This lightweight truss bridge appears to have been constructed to carry a pipeline across the southern channel of the river between Factory Island and the mainland. Both the island and mainland are home to an impressive collection of historic factory and mill buildings, many of which have apparently been adaptively reused by University of Maine-Saco. The truss bridge no longer carries a pipe line, and the approach on the northern (island) end has been removed. However the truss span itself remains with good historic integrity. The builder is unknown but at least some of the steel was produced by Phoenix, since Phoenix brands were found on the steel.

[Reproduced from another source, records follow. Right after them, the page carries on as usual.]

-- ==== Sys2Proof/Laws/OkSpine.lean ====
section
/-! SUPPORT. What the operations of Machine/Spine.lean keep: each takes a sound state with the same commands waiting to
such a state (see Laws/Ok.lean). -/

namespace Sys2Proof.Machine

theorem State.setPortTags_ok {qq : List Instr} (s : State) (p : Nat) (l : List Nat) (hs : Ok qq s) : Ok qq (State.setPortTags s p l) := by
  unfold State.setPortTags
  repeat' first
    | with_reducible exact ok_mk (by assumption) rfl rfl rfl rfl rfl rfl rfl rfl rfl

theorem State.setHeld_ok {qq : List Instr} (s : State) (p : Nat) (l : List W64) (hs : Ok qq s) : Ok qq (State.setHeld s p l) := by
  unfold State.setHeld
  repeat' first
    | with_reducible exact ok_mk (by assumption) rfl rfl rfl rfl rfl rfl rfl rfl rfl
    | (extract_lets +onlyGivenNames x; clear_value x)
    | with_reducible apply State.setFlag_ok

theorem refusedAt_ok {qq : List Instr} (p : Nat) (s : State) (hs : Ok qq s) : Ok qq (refusedAt p s) := by
  unfold refusedAt
  repeat' first
    | with_reducible assumption
    | with_reducible apply State.bump_ok

theorem spineAccept_ok {qq : List Instr} (p : Nat) (op : TOp) (h : W64) (data : List W64) (s : State) (hs : Ok qq s) : Ok qq (spineAccept p op h data s) := by
  unfold spineAccept
  repeat' first
    | with_reducible assumption
    | (extract_lets +onlyGivenNames x; refine have hx : Ok qq x := ?_; ?_; rotate_left; clear_value x; rotate_right; subst x)
    | (extract_lets +onlyGivenNames x; clear_value x)
    | (extract_lets +onlyGivenNames x; subst x)
    | with_reducible apply State.setPortTags_ok
    | with_reducible apply State.occupy_ok
    | with_reducible apply State.putRsp_ok
    | with_reducible apply refusedAt_ok
    | with_reducible apply State.putTrans_ok
    | with_reducible apply ok_ite

theorem spineOffer_ok {qq : List Instr} (p : Nat) (op : TOp) (h : W64) (data : List W64) (s : State) (hs : Ok qq s) : Ok qq (spineOffer p op h data s) := by
  unfold spineOffer
  repeat' first
    | with_reducible assumption
    | (extract_lets +onlyGivenNames x; refine have hx : Ok qq x := ?_; ?_; rotate_left; clear_value x; rotate_right; subst x)
    | (extract_lets +onlyGivenNames x; clear_value x)
    | (extract_lets +onlyGivenNames x; subst x)
    | with_reducible apply State.bump_ok
    | with_reducible apply State.setHeld_ok
    | with_reducible apply State.setPortTags_ok
    | with_reducible apply State.occupy_ok
    | with_reducible apply State.putRsp_ok
    | with_reducible apply spineAccept_ok
    | with_reducible apply ok_ite

theorem execSpineRead_ok {qq : List Instr} (p : Fin 80) (hd : W64) (s : State) (hs : Ok qq s) : OkOut qq (execSpineRead p hd s) := by
  unfold execSpineRead
  repeat' first
    | with_reducible assumption
    | with_reducible refine OkOut.next ?_
    | with_reducible apply spineOffer_ok

theorem execSpineWrite_ok {qq : List Instr} (p : Fin 80) (hd : W64) (data : List W64) (s : State) (hs : Ok qq s) : OkOut qq (execSpineWrite p hd data s) := by
  unfold execSpineWrite
  repeat' first
    | with_reducible assumption
    | with_reducible refine OkOut.next ?_
    | with_reducible apply spineOffer_ok
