-- ==== Sys2Proof/Laws/OkLoaderCore.lean ====
section
/-! SUPPORT. What the operations of Machine/LoaderCore.lean keep: each takes a sound state with the same commands waiting to
such a state (see Laws/Ok.lean). -/

namespace Sys2Proof.Machine

theorem State.setLdrState_ok {qq : List Instr} (s : State) (v : Nat) (hs : Ok qq s) : Ok qq (State.setLdrState s v) := by
  unfold State.setLdrState
  repeat' first
    | with_reducible assumption
    | with_reducible apply State.setFld_ok

theorem State.dropAction_ok {qq : List Instr} (s : State) (a : Action) (hs : Ok qq s) : Ok qq (State.dropAction s a) := by
  unfold State.dropAction
  repeat' first
    | with_reducible exact ok_mk (by assumption) rfl rfl rfl rfl rfl rfl rfl rfl rfl

theorem holdSector_ok {qq : List Instr} (sec : Nat) (s : State) (hs : Ok qq s) : Ok qq (holdSector sec s) := by
  unfold holdSector
  repeat' first
    | with_reducible assumption
    | (extract_lets +onlyGivenNames x; refine have hx : Ok qq x := ?_; ?_; rotate_left; clear_value x; rotate_right; subst x)
    | with_reducible apply State.setFlag_ok
    | with_reducible apply resetSector_ok

theorem haltEngine_ok {qq : List Instr} (n : Nat) (s : State) (hs : Ok qq s) : Ok qq (haltEngine n s) := by
  unfold haltEngine
  repeat' first
    | with_reducible assumption
    | (extract_lets +onlyGivenNames x; refine have hx : Ok qq x := ?_; ?_; rotate_left; clear_value x; rotate_right; subst x)
    | (extract_lets +onlyGivenNames x; clear_value x)
    | with_reducible apply abortXfer_ok
    | with_reducible apply leaveEngine_ok
    | with_reducible apply State.setFld_ok
    | with_reducible apply ok_ite
    | (with_reducible refine ok_foldl ?_ _ ?_; intro _ _ _)

theorem holdDevice_ok {qq : List Instr} (s : State) (hs : Ok qq s) : Ok qq (holdDevice s) := by
  unfold holdDevice
  repeat' first
    | with_reducible assumption
    | (extract_lets +onlyGivenNames x; refine have hx : Ok qq x := ?_; ?_; rotate_left; clear_value x; rotate_right; subst x)
    | with_reducible apply holdSector_ok
    | with_reducible apply haltEngine_ok
    | with_reducible apply State.setFld_ok
    | (with_reducible refine ok_foldl ?_ _ ?_; intro _ _ _)

theorem pullGate_ok {qq : List Instr} (s : State) (hs : Ok qq s) : Ok qq (pullGate s) := by
  unfold pullGate
  repeat' first
    | with_reducible assumption
    | with_reducible apply State.setFlag_ok

theorem startFailed_ok {qq : List Instr} (code : Nat) (s : State) (hs : Ok qq s) : Ok qq (startFailed code s) := by
  unfold startFailed
  repeat' first
    | with_reducible assumption
    | with_reducible exact ok_mk (by assumption) rfl rfl rfl rfl rfl rfl rfl rfl rfl
    | (extract_lets +onlyGivenNames x; refine have hx : Ok qq x := ?_; ?_; rotate_left; clear_value x; rotate_right; subst x)
    | (extract_lets +onlyGivenNames x; clear_value x)
    | with_reducible apply State.dropAction_ok
    | with_reducible apply State.setPhase_ok
    | with_reducible apply State.noticeIf_ok
    | with_reducible apply ok_ite

theorem State.setHeldMask_ok {qq : List Instr} (s : State) (m : Nat) (hs : Ok qq s) : Ok qq (State.setHeldMask s m) := by
  unfold State.setHeldMask
  repeat' first
    | with_reducible assumption
    | with_reducible apply State.setFld_ok

theorem failedHolds_ok {qq : List Instr} (s : State) (hs : Ok qq s) : Ok qq (failedHolds s) := by
  unfold failedHolds
  split
  · have h := State.setHeldMask_ok s (s.ldr.entered.foldl (fun m k => m ||| 2 ^ k) s.heldMask) hs
    exact ok_mkBy h rfl h.inv.1.1 h.inv.1.2 h.inv.1.3 h.engines h.inv.2.2 h.inv.2.3 h.inv.2.4 hs.inv.2.5
  · exact pullGate_ok _ (State.setHeldMask_ok _ _ (holdDevice_ok _ hs))

theorem ldrFailAt_ok {qq : List Instr} (code : Nat) (detail : Nat) (off : Nat) (s : State) (hs : Ok qq s) : Ok qq (ldrFailAt code detail off s) := by
  unfold ldrFailAt
  extract_lets ends left s1 s2 s3 s4 s5 s6
  have h1 : Ok qq s1 := State.setReg_ok _ _ _ _ _ hs
  have h2 : Ok qq s2 := ok_ite (failedHolds_ok _ h1) h1
  have h3 : Ok qq s3 := State.dropAction_ok _ _ (State.setLdrState_ok _ _ h2)
  have h4 : Ok qq s4 := ok_mkBy h3 rfl h3.inv.1.1 h3.inv.1.2 h3.inv.1.3 h3.engines h3.inv.2.2 h3.inv.2.3 h3.inv.2.4 (Nat.zero_le _)
  have h5 : Ok qq s5 := State.setFlag_ok _ _ _ _ _ h4
  have h6 : Ok qq s6 := State.noticeIf_ok _ _ _ _ h5
  exact ok_ite (startFailed_ok _ _ h6) h6

theorem ldrFail_ok {qq : List Instr} (code : Nat) (s : State) (hs : Ok qq s) : Ok qq (ldrFail code s) := by
  unfold ldrFail
  repeat' first
    | with_reducible assumption
    | with_reducible apply ldrFailAt_ok

theorem State.setLane_ok {qq : List Instr} (s : State) (l : Nat) (h : LaneHid) (hs : Ok qq s) : Ok qq (State.setLane s l h) := by
  unfold State.setLane
  repeat' first
    | with_reducible exact ok_mk (by assumption) rfl rfl rfl rfl rfl rfl rfl rfl rfl

theorem State.sendLane_ok {qq : List Instr} (s : State) (l : Nat) (m : LaneMsg) (hs : Ok qq s) : Ok qq (State.sendLane s l m) := by
  unfold State.sendLane
  repeat' first
    | with_reducible exact ok_mk (by assumption) rfl rfl rfl rfl rfl rfl rfl rfl rfl

theorem streamPump_ok {qq : List Instr} (a0 : Nat) (a1 : State) (ha1 : Ok qq a1) : Ok qq (streamPump a0 a1) := by
  revert ha1
  fun_induction streamPump a0 a1 <;> intro ha1
  all_goals repeat' first
    | with_reducible assumption
    | with_reducible refine (by assumption : Ok _ _ → Ok _ _) ?_
    | with_reducible apply State.setLane_ok
    | with_reducible apply State.sendLane_ok

theorem forward_ok {qq : List Instr} (bs : List Byte) (s : State) (hs : Ok qq s) : Ok qq (forward bs s) := by
  unfold forward
  repeat' first
    | with_reducible assumption
    | (extract_lets +onlyGivenNames x; clear_value x)
    | with_reducible apply streamPump_ok
    | with_reducible apply State.setLane_ok
    | with_reducible apply ok_ite

theorem forwardEnd_ok {qq : List Instr} (s : State) (hs : Ok qq s) : Ok qq (forwardEnd s) := by
  unfold forwardEnd
  repeat' first
    | with_reducible assumption
    | (extract_lets +onlyGivenNames x; refine have hx : Ok qq x := ?_; ?_; rotate_left; clear_value x; rotate_right; subst x)
    | (extract_lets +onlyGivenNames x; clear_value x)
    | with_reducible apply State.setFlag_ok
    | with_reducible apply streamPump_ok
    | with_reducible apply State.setLane_ok
    | with_reducible apply ok_ite

theorem ldrStart_ok {qq : List Instr} (source : Nat) (ring : Option Nat) (s : State) (hs : Ok qq s) : Ok qq (ldrStart source ring s) := by
  unfold ldrStart
  extract_lets s1 s2 s3
  have h3 : Ok qq s3 := State.setFlag_ok _ _ _ _ _ (State.setReg_ok _ _ _ _ _ (State.setFld_ok _ _ _ _ _ (State.setLdrState_ok _ _ hs)))
  exact ok_mkBy h3 rfl h3.inv.1.1 h3.inv.1.2 h3.inv.1.3 h3.engines h3.inv.2.2 h3.inv.2.3 h3.inv.2.4 (Nat.zero_le _)

theorem ldrPush_ok {qq : List Instr} (bs : List Byte) (s : State) (hs : Ok qq s) : Ok qq (ldrPush bs s) := by
  unfold ldrPush
  repeat' first
    | with_reducible assumption
    | with_reducible exact ok_mk (by assumption) rfl rfl rfl rfl rfl rfl rfl rfl rfl
    | (extract_lets +onlyGivenNames x; refine have hx : Ok qq x := ?_; ?_; rotate_left; clear_value x; rotate_right; subst x)
    | (extract_lets +onlyGivenNames x; (first | have hh : Sched := x | have hh : Hea := x | have hh : Ldr := x); clear hh; subst x)
    | with_reducible apply State.setReg_ok
    | with_reducible apply forward_ok

theorem ldrSkip_ok {qq : List Instr} (bs : List Byte) (s : State) (hs : Ok qq s) : Ok qq (ldrSkip bs s) := by
  unfold ldrSkip
  repeat' first
    | with_reducible assumption
    | with_reducible exact ok_mk (by assumption) rfl rfl rfl rfl rfl rfl rfl rfl rfl
    | (extract_lets +onlyGivenNames x; refine have hx : Ok qq x := ?_; ?_; rotate_left; clear_value x; rotate_right; subst x)
    | (extract_lets +onlyGivenNames x; (first | have hh : Sched := x | have hh : Hea := x | have hh : Ldr := x | have hh : Eng := x); clear hh; subst x)
    | (extract_lets +onlyGivenNames x; clear_value x)
    | with_reducible apply forward_ok
    | with_reducible apply forwardEnd_ok
    | with_reducible apply ok_ite

theorem ldrOffer_ok {qq : List Instr} (source : Nat) (ring : Option Nat) (cont : Bool) (bs : List Byte) (s : State) (hs : Ok qq s) : Ok qq (ldrOffer source ring cont bs s).1 := by
  unfold ldrOffer
  repeat' first
    | with_reducible assumption
    | (extract_lets +onlyGivenNames g; refine have hg : ∀ s, Ok qq s → Ok qq (g s).1 := ?_; ?_; rotate_left; clear_value g; rotate_right; subst g; intro _ _; try dsimp -zeta only)
    | (extract_lets +onlyGivenNames x; clear_value x)
    | with_reducible apply ldrPush_ok
    | with_reducible apply ldrStart_ok
    | with_reducible apply ldrSkip_ok
    | with_reducible apply okFst_ite
    | with_reducible apply hg

theorem ldrEat_ok {qq : List Instr} (k : Nat) (s : State) (hs : Ok qq s) : Ok qq (ldrEat k s) := by
  unfold ldrEat
  repeat' first
    | with_reducible exact ok_mk (by assumption) rfl rfl rfl rfl rfl rfl rfl rfl rfl

theorem ldrFromSlot_ok {qq : List Instr} (slot : Nat) (s : State) (hs : Ok qq s) : Ok qq (ldrFromSlot slot s) := by
  unfold ldrFromSlot
  extract_lets s1 s2 s3
  have h2 : Ok qq s2 := State.setFlag_ok _ _ _ _ _ (ldrStart_ok _ _ _ hs)
  have h3 : Ok qq s3 := State.setFld_ok _ _ _ _ _ h2
  exact ok_mkBy h3 rfl h3.inv.1.1 h3.inv.1.2 h3.inv.1.3 h3.engines h3.inv.2.2 h3.inv.2.3 h3.inv.2.4 h2.inv.2.5

theorem ldrRefill_ok {qq : List Instr} (s : State) (hs : Ok qq s) : Ok qq (ldrRefill s) := by
  unfold ldrRefill
  repeat' first
    | with_reducible assumption
    | with_reducible exact ok_mk (by assumption) rfl rfl rfl rfl rfl rfl rfl rfl rfl
    | (extract_lets +onlyGivenNames x; refine have hx : Ok qq x := ?_; ?_; rotate_left; clear_value x; rotate_right; subst x)
    | (extract_lets +onlyGivenNames x; (first | have hh : Sched := x | have hh : Hea := x | have hh : Ldr := x | have hh : Eng := x); clear hh; subst x)
    | (extract_lets +onlyGivenNames x; clear_value x)
    | with_reducible apply ldrPush_ok
    | with_reducible apply ok_ite

end Sys2Proof.Machine
end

One would think that given the historic setting with all these historic buildings, and the need for a pedestrian bridge at this location, that restoration of this historic bridge and conversion for pedestrian use would be a no-brainer. The bridge is in decent condition and would be all to easy to have someone like Bach Steel restore and convert to pedestrian use, where it could be expected to have the service life of a brand-new steel bridge. Yet sadly, this is not what is being done and instead what is being done is beyond belief. This bridge is to be demolished and replaced with a mundane prefabricated mail-order pedestrian bridge! This modern bridge will lack heritage value and will fail to harmonize with the historic buildings around it. One news article noted that Saco Economic Development Director Peter Morelli said "Both cities have considered converting the pipe bridge for the project but it wasn't any more economical than what we are already doing, and it wasn't guaranteed to have a long life." The cities must not have considered it real hard. The idea that the historic bridge if properly restored would not have a long life is ridiculous. If properly restored by a firm that has experience in this type of work it would be both cost-effective and would result in a like-new bridge that could probably last a century.
This is only the latest in a sad line of demolitions to occur in recent years in Maine, which has one of the worst historic bridge preservation track records in the country. Highlights of this track record include demolition of a landmark David Steinman suspension bridge, demolition of one of the largest concrete rainbow arch bridges in the northeastern United States, demolition of the last remaining pin-connected highway truss bridge in the entire state. And now, we have the demolition of a bridge to make room for a mundane Mail Order Bridge for pedestrians, when the historic bridge would have been absolutely perfect for reuse as a pedestrian bridge! It is one thing to demolish a historic bridge, but it is another thing to demolish a bridge when the path to preservation is so clearly feasible and cost-effective.